## WHAT TO PRODUCE
The records should be restated exactly from their first line through the line with "them yet. -/" in it.

## DATA FOR ANALYSIS
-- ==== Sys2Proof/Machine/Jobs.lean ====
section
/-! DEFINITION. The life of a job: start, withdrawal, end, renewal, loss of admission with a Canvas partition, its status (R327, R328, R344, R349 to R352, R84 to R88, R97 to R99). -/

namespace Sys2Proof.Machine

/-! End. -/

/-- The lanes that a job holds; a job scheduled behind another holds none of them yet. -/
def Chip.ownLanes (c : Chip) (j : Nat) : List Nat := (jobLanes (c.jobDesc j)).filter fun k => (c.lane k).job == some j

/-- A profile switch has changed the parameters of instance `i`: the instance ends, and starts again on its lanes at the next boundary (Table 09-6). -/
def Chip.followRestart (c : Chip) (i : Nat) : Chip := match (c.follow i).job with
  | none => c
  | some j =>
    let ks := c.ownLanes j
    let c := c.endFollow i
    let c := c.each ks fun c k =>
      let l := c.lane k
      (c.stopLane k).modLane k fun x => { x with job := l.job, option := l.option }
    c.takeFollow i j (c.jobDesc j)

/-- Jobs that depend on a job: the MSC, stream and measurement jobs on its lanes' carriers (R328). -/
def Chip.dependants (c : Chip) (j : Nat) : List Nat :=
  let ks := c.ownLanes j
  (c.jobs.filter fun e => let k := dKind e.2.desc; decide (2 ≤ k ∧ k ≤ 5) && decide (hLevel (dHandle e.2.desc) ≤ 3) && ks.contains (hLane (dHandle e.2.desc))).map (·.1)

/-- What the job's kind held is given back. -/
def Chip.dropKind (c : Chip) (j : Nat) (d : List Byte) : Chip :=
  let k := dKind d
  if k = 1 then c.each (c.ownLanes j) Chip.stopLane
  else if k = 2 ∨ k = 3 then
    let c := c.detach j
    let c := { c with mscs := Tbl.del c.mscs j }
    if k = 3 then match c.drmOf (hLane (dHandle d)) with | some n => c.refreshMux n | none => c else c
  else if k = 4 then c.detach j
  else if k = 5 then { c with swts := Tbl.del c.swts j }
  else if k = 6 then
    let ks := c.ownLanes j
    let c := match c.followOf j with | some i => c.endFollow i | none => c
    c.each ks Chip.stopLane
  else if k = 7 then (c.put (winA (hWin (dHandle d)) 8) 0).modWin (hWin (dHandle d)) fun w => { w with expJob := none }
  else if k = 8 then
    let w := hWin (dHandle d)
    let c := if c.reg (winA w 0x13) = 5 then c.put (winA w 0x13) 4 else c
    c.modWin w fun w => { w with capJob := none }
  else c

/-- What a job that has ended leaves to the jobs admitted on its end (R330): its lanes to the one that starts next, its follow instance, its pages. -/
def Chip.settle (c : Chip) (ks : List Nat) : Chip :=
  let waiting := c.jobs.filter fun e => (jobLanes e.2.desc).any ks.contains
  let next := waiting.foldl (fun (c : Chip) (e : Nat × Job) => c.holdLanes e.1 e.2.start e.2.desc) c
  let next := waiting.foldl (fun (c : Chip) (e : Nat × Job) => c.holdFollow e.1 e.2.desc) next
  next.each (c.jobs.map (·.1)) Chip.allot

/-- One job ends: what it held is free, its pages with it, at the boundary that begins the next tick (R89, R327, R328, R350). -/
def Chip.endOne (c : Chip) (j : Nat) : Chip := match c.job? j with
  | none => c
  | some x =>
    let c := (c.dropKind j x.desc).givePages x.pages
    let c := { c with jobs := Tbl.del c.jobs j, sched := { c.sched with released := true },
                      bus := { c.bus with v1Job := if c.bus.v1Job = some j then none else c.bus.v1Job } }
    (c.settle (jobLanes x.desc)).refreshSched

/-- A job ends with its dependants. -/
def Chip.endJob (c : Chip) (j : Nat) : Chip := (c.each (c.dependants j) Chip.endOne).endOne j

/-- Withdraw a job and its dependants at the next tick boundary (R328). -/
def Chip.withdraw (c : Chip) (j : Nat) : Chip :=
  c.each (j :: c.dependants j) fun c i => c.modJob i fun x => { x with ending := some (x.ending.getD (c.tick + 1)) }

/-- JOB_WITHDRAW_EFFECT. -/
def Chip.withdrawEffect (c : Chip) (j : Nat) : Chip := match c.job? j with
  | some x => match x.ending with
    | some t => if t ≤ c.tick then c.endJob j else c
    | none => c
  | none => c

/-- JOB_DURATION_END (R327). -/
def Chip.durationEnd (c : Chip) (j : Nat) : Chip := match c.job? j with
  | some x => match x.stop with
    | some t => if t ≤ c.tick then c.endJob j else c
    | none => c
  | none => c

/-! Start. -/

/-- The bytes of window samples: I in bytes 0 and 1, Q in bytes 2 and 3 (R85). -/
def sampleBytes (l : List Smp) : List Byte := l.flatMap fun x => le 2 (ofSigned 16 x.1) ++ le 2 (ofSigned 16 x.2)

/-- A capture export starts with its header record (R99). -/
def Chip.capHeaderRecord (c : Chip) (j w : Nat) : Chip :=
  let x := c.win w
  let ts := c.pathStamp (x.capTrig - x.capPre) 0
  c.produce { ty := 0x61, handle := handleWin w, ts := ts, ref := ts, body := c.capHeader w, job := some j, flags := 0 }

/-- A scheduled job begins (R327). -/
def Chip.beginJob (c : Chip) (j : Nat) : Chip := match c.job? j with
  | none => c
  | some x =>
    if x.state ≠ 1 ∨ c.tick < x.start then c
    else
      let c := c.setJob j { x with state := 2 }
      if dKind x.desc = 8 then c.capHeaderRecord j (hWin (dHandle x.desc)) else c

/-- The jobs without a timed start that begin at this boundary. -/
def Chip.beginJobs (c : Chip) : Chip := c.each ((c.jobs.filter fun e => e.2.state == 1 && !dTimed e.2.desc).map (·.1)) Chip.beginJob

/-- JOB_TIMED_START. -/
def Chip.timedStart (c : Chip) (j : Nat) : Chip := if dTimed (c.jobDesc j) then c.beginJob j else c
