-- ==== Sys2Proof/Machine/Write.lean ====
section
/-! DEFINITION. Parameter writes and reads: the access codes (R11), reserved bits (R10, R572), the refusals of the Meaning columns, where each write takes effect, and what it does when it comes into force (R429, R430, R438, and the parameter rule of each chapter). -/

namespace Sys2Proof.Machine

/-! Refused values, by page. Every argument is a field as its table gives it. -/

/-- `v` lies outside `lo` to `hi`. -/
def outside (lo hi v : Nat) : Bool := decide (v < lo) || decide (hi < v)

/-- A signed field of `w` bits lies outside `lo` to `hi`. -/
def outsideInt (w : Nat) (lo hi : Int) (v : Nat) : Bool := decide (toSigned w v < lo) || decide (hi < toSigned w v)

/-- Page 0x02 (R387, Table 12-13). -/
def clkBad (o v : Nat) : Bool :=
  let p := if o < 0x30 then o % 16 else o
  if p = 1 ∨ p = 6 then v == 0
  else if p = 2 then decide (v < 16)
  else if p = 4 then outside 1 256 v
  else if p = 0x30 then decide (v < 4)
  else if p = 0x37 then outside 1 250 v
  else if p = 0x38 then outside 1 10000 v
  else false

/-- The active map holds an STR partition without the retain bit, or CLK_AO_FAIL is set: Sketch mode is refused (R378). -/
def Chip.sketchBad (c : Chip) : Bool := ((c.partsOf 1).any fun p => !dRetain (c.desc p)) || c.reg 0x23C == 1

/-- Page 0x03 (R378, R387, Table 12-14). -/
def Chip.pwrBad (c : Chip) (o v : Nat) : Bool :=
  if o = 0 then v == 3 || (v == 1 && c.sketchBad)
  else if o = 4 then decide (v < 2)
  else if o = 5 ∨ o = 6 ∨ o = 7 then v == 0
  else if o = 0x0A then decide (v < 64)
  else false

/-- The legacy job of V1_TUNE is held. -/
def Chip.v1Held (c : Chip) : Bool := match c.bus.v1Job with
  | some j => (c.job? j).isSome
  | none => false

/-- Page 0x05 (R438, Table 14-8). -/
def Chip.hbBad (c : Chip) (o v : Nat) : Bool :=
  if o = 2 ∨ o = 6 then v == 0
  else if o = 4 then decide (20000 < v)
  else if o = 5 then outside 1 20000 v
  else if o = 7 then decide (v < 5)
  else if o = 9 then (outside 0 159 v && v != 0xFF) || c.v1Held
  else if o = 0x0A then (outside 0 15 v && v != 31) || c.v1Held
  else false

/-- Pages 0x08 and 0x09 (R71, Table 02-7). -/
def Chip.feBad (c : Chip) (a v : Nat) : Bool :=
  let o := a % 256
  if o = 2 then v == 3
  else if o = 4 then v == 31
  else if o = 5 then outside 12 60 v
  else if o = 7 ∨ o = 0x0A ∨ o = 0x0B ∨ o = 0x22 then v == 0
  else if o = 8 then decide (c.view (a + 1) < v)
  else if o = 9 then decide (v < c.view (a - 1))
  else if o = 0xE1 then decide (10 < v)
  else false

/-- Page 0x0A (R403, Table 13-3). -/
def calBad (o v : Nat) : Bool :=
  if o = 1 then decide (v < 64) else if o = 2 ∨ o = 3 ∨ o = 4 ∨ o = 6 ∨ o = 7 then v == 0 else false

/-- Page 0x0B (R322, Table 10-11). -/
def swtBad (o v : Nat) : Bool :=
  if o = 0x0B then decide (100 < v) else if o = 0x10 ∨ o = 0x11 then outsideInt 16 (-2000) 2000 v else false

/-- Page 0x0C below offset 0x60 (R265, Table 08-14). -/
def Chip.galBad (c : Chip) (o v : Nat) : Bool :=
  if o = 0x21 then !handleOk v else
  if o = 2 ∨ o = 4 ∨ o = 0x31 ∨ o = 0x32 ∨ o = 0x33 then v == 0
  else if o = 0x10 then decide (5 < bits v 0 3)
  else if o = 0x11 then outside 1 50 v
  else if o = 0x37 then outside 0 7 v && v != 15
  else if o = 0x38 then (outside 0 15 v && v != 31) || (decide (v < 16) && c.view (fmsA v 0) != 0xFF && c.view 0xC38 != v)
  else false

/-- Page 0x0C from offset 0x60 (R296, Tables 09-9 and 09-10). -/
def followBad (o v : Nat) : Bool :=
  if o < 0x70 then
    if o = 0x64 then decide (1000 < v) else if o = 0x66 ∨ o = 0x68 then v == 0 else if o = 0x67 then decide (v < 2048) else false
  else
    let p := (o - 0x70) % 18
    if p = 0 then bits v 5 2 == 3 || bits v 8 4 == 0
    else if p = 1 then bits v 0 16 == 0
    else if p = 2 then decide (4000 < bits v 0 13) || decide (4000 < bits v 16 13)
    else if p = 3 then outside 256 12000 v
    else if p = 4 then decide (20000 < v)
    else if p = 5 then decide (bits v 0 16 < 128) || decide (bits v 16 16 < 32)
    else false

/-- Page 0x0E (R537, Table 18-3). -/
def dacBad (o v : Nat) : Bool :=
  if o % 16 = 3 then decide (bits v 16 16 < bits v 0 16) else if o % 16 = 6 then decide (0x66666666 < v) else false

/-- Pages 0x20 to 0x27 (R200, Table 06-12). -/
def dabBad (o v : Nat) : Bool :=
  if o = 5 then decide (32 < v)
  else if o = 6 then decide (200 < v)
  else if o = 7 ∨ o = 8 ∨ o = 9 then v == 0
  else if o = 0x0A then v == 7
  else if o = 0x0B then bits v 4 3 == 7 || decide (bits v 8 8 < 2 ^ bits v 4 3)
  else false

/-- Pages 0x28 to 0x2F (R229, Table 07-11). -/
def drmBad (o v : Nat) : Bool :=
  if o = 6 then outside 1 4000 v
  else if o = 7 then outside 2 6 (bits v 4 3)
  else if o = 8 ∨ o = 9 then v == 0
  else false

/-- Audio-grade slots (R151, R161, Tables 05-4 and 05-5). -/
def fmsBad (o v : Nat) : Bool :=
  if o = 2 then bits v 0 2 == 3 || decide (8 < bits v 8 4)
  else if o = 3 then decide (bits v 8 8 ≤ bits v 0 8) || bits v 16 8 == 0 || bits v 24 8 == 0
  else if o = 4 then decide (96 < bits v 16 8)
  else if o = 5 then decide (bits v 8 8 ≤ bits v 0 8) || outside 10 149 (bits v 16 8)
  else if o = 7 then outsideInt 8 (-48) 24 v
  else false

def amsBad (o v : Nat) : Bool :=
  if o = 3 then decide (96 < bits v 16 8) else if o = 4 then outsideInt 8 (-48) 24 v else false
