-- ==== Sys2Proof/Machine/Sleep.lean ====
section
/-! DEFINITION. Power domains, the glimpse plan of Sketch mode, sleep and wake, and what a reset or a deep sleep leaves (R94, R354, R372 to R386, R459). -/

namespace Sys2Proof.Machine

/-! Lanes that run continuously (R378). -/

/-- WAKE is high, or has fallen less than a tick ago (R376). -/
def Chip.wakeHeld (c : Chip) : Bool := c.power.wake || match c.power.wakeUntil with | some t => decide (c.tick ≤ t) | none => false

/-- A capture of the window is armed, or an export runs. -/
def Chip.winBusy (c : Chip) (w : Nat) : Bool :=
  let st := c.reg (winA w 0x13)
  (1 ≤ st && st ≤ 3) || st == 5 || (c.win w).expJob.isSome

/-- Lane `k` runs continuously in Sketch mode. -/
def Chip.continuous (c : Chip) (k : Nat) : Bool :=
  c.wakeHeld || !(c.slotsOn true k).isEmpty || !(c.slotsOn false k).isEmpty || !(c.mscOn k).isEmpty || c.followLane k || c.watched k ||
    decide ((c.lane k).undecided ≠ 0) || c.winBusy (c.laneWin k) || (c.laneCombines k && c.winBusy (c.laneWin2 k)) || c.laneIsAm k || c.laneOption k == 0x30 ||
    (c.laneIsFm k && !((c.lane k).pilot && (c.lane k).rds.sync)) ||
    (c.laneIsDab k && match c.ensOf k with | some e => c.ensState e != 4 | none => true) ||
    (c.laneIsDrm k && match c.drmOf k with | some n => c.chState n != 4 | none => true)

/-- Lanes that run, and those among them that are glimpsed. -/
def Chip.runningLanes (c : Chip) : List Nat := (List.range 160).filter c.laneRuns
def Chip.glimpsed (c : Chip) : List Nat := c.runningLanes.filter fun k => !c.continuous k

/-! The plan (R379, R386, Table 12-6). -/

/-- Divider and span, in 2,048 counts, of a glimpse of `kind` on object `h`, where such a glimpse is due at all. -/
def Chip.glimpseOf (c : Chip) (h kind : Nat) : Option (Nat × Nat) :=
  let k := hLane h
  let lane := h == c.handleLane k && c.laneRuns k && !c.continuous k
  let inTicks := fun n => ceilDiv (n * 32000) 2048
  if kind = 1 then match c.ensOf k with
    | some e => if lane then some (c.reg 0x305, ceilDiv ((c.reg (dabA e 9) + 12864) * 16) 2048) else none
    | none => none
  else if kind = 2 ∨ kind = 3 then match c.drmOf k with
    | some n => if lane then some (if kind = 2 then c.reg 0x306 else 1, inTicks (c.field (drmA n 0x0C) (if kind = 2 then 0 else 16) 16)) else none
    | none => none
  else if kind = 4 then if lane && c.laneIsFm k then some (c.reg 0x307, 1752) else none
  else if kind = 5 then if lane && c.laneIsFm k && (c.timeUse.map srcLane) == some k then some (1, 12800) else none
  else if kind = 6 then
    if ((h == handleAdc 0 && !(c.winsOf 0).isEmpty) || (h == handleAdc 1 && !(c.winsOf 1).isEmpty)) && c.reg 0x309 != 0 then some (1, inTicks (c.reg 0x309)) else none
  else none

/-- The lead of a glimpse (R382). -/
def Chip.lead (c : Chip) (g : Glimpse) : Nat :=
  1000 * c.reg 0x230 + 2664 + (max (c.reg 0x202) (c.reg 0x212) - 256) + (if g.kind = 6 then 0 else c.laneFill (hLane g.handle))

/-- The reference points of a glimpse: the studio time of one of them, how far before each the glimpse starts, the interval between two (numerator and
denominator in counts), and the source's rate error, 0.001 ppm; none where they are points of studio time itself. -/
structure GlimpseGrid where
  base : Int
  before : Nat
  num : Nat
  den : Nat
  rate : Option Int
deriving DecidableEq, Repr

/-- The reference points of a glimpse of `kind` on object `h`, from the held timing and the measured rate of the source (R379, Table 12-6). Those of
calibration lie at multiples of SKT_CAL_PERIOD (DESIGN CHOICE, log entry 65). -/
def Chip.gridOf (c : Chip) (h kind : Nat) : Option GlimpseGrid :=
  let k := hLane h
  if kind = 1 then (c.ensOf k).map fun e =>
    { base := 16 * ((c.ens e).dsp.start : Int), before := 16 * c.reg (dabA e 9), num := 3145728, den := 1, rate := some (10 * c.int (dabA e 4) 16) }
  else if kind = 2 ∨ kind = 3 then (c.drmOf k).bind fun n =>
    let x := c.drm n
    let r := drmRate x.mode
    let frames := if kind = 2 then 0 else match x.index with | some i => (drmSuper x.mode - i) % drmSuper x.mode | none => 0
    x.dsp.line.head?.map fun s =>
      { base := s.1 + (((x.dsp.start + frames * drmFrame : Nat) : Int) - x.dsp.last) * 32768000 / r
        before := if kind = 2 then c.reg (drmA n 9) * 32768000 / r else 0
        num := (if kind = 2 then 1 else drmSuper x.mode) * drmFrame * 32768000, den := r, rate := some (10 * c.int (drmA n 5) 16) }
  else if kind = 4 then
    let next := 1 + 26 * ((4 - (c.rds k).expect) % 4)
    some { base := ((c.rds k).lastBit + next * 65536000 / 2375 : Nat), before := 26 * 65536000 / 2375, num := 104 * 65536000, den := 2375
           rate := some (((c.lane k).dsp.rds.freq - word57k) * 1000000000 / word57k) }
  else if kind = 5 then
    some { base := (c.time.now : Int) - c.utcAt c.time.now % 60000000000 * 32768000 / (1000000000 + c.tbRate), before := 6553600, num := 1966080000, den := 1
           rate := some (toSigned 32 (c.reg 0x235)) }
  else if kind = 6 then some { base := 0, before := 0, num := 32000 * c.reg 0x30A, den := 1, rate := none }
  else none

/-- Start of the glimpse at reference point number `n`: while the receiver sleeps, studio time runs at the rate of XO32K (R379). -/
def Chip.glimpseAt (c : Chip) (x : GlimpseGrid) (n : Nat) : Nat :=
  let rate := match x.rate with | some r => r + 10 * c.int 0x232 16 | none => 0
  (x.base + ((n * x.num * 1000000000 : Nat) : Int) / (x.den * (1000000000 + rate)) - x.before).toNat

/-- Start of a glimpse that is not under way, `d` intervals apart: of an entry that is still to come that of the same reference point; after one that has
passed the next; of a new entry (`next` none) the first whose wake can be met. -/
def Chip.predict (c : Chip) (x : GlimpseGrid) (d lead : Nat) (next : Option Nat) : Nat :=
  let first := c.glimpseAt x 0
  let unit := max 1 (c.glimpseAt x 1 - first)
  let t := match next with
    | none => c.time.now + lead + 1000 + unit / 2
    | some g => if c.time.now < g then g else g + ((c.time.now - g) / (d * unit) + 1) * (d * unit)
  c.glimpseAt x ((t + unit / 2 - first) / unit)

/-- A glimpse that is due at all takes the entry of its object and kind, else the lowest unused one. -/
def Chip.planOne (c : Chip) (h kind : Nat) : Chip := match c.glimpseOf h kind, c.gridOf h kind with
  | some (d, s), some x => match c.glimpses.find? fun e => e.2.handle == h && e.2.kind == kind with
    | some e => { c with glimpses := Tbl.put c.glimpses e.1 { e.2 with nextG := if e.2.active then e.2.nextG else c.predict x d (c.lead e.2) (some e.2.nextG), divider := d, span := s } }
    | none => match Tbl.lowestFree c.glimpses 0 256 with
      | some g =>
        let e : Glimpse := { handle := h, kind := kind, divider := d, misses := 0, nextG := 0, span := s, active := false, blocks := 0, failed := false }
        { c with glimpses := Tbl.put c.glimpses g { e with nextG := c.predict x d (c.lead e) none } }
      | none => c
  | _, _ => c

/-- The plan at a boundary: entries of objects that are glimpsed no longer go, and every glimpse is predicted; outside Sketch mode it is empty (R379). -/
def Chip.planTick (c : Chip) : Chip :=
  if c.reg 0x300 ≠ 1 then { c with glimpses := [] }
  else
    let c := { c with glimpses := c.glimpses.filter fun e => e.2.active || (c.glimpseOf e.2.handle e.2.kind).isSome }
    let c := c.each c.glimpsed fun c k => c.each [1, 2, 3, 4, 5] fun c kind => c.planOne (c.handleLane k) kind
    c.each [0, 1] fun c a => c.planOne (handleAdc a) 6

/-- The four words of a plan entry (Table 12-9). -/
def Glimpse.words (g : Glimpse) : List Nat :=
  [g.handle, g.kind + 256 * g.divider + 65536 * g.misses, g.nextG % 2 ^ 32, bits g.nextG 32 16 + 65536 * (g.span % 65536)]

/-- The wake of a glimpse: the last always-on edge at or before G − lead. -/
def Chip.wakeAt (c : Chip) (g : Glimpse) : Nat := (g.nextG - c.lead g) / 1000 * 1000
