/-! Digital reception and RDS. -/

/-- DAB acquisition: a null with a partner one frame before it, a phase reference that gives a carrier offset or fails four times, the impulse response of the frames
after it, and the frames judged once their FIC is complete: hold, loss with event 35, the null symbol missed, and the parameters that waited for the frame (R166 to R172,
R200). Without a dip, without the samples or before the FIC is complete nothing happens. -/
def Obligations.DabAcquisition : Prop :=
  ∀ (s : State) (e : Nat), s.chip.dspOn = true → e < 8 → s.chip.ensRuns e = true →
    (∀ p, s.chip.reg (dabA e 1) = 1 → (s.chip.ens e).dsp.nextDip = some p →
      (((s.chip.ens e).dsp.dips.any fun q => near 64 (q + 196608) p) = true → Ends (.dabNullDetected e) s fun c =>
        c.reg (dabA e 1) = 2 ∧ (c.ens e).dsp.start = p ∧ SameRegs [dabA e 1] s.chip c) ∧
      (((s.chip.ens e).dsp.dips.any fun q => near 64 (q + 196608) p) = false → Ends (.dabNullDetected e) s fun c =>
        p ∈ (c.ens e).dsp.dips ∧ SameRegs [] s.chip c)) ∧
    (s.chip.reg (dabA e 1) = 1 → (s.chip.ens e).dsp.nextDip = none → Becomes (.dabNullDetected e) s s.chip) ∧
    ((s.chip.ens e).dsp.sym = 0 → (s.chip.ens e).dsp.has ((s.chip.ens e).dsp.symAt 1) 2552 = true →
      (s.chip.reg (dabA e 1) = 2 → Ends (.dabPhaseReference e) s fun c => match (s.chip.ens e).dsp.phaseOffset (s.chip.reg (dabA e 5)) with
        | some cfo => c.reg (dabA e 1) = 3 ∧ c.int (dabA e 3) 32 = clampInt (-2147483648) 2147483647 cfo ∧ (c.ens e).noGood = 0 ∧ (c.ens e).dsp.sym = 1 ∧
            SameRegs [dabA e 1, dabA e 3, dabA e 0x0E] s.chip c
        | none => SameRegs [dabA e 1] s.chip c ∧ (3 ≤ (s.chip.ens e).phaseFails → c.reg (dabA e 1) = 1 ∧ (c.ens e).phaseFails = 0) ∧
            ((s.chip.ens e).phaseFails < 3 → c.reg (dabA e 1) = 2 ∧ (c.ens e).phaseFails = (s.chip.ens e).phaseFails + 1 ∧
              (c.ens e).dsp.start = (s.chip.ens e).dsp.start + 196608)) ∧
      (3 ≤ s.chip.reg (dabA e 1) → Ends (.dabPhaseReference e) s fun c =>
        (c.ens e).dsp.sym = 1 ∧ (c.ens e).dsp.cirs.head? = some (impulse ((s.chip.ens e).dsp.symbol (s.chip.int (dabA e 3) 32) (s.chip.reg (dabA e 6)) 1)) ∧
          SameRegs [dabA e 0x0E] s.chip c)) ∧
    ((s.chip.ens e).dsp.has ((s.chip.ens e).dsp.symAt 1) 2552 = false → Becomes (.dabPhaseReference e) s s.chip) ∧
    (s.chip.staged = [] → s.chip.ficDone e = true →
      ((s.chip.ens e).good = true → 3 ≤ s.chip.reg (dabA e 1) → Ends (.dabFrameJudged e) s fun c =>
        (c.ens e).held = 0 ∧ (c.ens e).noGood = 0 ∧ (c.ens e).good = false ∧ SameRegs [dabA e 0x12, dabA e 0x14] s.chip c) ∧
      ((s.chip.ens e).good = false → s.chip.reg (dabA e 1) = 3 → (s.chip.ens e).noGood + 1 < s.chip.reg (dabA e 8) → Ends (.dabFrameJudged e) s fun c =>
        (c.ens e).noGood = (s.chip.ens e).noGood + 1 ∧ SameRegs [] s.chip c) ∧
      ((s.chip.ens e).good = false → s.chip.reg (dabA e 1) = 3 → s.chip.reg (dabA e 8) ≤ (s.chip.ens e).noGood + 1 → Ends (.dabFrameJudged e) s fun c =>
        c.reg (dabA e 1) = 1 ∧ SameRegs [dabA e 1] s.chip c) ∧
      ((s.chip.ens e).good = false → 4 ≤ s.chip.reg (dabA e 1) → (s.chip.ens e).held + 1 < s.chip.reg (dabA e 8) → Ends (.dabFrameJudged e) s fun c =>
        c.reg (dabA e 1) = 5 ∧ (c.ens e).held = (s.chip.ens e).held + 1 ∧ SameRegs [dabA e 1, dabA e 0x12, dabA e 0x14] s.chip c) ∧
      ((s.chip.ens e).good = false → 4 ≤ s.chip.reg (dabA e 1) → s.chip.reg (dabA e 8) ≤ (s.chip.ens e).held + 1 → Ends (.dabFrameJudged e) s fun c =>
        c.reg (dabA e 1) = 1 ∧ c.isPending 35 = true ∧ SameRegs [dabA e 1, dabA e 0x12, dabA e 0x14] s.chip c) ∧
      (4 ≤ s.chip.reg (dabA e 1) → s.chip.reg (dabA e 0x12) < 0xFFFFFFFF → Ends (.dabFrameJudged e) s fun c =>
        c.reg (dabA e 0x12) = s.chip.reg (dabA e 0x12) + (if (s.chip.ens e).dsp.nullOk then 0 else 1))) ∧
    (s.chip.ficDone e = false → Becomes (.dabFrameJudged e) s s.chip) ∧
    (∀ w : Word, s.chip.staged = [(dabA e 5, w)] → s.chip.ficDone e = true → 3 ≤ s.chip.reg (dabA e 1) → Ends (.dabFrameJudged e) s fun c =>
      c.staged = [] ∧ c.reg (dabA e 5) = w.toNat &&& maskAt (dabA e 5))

## ANSWER TO THIS PROBLEM
-- ==== Sys2Proof/Machine/Jobs.lean ====
section
/-! DEFINITION. The life of a job: start, withdrawal, end, renewal, loss of admission with a Canvas partition, its status (R327, R328, R344, R349 to R352, R84 to R88, R97 to R99). -/

namespace Sys2Proof.Machine

/-! End. -/

/-- The lanes that a job holds; a job scheduled behind another holds none of them yet. -/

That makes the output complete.